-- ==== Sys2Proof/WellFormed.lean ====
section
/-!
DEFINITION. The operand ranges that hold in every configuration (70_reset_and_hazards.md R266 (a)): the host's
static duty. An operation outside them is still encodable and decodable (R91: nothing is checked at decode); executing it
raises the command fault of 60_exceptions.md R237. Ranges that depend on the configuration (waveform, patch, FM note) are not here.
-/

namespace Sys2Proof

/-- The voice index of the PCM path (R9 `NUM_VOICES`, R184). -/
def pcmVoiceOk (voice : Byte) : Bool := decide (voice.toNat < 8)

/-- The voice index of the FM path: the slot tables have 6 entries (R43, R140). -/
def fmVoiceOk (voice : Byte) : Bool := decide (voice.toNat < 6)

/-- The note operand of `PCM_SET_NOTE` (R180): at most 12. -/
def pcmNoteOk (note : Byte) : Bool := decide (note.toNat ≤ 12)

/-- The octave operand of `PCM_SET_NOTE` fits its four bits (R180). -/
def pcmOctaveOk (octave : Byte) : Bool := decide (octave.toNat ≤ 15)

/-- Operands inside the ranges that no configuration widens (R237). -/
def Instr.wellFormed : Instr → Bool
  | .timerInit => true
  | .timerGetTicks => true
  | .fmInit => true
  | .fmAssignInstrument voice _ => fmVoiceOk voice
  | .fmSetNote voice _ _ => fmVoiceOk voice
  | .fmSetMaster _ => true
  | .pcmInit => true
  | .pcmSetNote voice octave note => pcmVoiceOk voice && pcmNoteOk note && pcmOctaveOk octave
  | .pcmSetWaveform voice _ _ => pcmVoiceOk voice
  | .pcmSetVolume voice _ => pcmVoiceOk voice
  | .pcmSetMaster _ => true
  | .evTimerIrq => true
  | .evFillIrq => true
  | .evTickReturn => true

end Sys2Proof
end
··········
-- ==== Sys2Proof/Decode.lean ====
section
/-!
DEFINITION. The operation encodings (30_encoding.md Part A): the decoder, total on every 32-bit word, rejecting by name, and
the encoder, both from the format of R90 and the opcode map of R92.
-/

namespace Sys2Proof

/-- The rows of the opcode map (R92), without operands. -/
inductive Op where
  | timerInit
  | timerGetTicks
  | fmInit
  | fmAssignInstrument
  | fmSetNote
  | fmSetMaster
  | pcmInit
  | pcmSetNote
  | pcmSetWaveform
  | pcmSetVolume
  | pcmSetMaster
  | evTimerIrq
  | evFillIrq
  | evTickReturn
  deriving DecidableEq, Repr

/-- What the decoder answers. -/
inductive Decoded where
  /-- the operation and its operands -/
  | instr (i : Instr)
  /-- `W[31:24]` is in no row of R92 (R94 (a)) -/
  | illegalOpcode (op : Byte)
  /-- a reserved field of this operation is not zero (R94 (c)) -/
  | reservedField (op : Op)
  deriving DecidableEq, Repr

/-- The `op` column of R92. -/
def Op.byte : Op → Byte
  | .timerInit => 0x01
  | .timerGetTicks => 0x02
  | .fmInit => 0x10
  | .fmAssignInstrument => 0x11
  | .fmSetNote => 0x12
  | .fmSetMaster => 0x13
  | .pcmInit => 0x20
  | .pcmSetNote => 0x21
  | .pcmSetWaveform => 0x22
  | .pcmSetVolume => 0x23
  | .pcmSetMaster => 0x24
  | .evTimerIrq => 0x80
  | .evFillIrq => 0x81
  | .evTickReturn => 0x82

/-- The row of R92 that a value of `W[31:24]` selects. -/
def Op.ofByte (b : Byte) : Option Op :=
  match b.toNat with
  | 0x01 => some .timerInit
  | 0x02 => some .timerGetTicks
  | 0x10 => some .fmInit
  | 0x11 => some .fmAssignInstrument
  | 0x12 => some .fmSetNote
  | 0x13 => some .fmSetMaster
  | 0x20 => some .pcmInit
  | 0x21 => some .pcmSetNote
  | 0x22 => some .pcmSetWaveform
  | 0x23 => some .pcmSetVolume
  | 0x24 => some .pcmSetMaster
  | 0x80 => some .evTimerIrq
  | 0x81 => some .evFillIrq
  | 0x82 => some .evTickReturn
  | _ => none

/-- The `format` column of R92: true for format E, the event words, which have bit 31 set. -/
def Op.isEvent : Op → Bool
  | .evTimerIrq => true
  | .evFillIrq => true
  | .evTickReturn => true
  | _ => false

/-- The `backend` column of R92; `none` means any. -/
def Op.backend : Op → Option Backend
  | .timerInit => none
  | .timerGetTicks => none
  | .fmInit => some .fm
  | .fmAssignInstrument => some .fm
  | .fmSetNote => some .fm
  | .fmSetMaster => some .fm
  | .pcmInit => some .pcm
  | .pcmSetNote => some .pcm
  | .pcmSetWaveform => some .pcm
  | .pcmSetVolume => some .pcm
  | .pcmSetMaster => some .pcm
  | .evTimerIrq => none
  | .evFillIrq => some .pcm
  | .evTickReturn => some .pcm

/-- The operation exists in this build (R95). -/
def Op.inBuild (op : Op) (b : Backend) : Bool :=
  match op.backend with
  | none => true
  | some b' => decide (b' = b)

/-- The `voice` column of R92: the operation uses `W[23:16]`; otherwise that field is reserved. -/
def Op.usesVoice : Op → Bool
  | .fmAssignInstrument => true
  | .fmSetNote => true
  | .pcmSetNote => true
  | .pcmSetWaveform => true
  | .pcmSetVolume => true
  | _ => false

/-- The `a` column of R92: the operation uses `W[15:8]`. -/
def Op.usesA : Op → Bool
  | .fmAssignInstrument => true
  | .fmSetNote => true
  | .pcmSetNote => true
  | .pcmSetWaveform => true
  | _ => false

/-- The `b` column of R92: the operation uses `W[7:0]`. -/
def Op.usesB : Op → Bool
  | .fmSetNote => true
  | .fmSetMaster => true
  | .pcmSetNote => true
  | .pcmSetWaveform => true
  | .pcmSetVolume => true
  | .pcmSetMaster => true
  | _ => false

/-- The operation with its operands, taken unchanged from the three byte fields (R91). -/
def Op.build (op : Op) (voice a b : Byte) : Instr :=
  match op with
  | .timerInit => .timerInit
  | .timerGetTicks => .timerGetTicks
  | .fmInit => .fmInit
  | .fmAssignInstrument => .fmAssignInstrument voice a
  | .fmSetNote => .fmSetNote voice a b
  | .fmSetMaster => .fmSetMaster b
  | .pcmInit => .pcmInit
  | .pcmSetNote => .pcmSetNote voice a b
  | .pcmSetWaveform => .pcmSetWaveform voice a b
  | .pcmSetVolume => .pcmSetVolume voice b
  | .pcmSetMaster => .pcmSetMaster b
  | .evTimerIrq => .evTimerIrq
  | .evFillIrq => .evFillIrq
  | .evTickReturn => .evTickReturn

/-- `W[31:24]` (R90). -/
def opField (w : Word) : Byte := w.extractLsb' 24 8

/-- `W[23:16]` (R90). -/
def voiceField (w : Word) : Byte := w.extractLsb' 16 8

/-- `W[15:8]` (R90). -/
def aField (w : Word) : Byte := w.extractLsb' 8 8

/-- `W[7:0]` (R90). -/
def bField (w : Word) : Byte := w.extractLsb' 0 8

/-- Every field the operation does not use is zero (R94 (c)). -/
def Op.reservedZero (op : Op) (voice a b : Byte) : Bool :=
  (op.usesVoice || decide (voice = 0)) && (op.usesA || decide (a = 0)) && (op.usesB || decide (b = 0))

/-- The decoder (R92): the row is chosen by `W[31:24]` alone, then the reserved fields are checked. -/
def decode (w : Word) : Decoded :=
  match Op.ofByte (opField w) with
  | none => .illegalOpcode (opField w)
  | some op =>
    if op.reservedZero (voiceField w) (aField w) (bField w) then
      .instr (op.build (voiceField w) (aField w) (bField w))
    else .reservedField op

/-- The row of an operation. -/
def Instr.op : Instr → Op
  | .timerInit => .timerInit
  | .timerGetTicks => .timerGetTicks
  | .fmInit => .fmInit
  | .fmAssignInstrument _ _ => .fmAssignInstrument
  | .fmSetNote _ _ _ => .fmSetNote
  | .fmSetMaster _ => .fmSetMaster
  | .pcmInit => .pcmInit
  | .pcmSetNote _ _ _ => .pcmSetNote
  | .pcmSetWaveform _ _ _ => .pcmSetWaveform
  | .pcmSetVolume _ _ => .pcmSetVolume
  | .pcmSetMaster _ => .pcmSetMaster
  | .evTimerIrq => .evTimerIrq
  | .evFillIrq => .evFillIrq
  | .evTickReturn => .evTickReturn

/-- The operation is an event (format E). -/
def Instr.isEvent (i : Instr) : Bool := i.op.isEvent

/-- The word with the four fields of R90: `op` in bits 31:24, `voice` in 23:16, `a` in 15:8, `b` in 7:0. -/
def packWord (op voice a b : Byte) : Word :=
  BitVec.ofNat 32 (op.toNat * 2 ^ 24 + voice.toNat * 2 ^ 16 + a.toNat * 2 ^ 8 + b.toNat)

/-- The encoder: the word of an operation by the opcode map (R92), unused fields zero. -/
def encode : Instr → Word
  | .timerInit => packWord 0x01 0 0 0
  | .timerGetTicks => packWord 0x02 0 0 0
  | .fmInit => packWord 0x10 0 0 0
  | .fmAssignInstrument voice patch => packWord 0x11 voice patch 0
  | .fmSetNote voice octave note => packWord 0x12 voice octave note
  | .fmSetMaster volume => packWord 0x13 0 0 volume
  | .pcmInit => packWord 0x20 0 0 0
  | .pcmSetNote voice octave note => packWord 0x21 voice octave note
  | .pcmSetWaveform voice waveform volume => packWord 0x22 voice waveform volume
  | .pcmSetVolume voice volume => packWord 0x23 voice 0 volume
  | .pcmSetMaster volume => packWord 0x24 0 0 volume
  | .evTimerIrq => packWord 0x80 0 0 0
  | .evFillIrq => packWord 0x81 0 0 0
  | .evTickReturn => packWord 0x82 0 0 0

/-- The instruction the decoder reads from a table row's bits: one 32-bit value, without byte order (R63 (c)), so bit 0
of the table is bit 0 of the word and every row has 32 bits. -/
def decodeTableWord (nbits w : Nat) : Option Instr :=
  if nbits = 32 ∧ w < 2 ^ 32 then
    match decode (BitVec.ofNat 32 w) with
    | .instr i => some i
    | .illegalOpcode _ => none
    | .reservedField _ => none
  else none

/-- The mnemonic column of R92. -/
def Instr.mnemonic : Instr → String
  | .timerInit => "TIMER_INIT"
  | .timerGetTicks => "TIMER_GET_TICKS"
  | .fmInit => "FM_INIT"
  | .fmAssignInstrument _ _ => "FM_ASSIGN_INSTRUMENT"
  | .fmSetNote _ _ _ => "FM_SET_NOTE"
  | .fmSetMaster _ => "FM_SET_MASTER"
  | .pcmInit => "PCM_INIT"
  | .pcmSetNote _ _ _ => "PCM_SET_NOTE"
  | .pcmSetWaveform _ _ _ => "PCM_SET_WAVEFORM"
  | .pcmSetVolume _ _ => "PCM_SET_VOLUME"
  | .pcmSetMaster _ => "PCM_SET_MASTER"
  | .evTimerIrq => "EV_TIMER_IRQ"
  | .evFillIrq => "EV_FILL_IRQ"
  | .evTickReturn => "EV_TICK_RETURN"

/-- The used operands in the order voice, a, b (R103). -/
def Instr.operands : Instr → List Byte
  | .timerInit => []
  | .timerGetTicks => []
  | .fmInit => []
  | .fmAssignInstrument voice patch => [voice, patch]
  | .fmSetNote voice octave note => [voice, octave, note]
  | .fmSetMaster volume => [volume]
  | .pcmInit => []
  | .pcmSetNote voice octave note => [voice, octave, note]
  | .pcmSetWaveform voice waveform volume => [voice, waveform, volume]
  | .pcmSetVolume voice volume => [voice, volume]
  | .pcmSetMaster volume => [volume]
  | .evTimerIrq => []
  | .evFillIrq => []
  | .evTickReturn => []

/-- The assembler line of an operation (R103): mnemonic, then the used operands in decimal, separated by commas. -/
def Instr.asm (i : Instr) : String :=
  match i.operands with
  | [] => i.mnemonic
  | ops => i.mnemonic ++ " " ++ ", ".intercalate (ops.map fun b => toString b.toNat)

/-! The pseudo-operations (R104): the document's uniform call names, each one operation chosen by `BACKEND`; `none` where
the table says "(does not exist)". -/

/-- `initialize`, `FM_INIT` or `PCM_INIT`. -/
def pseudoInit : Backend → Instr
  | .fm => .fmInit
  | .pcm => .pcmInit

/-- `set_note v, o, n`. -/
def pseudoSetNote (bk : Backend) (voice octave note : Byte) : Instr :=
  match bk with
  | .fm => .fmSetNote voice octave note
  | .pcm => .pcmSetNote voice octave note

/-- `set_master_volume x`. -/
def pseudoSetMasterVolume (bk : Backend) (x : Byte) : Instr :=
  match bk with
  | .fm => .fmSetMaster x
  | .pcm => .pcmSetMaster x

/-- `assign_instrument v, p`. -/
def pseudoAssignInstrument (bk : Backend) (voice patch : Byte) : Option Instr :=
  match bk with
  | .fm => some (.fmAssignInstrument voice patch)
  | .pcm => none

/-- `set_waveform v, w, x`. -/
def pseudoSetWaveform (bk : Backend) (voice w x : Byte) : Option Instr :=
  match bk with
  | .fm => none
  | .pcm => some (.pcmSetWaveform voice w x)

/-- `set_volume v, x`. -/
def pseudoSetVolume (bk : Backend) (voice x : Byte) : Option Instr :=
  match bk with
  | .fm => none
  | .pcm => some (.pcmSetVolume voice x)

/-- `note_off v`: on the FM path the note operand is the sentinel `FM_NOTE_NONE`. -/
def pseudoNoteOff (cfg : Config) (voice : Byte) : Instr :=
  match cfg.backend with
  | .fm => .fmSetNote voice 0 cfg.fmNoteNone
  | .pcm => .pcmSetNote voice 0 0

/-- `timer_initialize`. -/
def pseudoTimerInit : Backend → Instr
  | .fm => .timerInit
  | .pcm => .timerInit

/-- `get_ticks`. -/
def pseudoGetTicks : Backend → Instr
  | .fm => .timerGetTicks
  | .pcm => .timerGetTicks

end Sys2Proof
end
··········
Copy each line of the records that has "evTimerIrq" in it.

  | .evTimerIrq => true
  | evTimerIrq
  | .evTimerIrq => 0x80
  | 0x80 => some .evTimerIrq
  | .evTimerIrq => true
  | .evTimerIrq => none
  | .evTimerIrq => .evTimerIrq
  | .evTimerIrq => .evTimerIrq
  | .evTimerIrq => packWord 0x80 0 0 0
  | .evTimerIrq => "EV_TIMER_IRQ"
  | .evTimerIrq => []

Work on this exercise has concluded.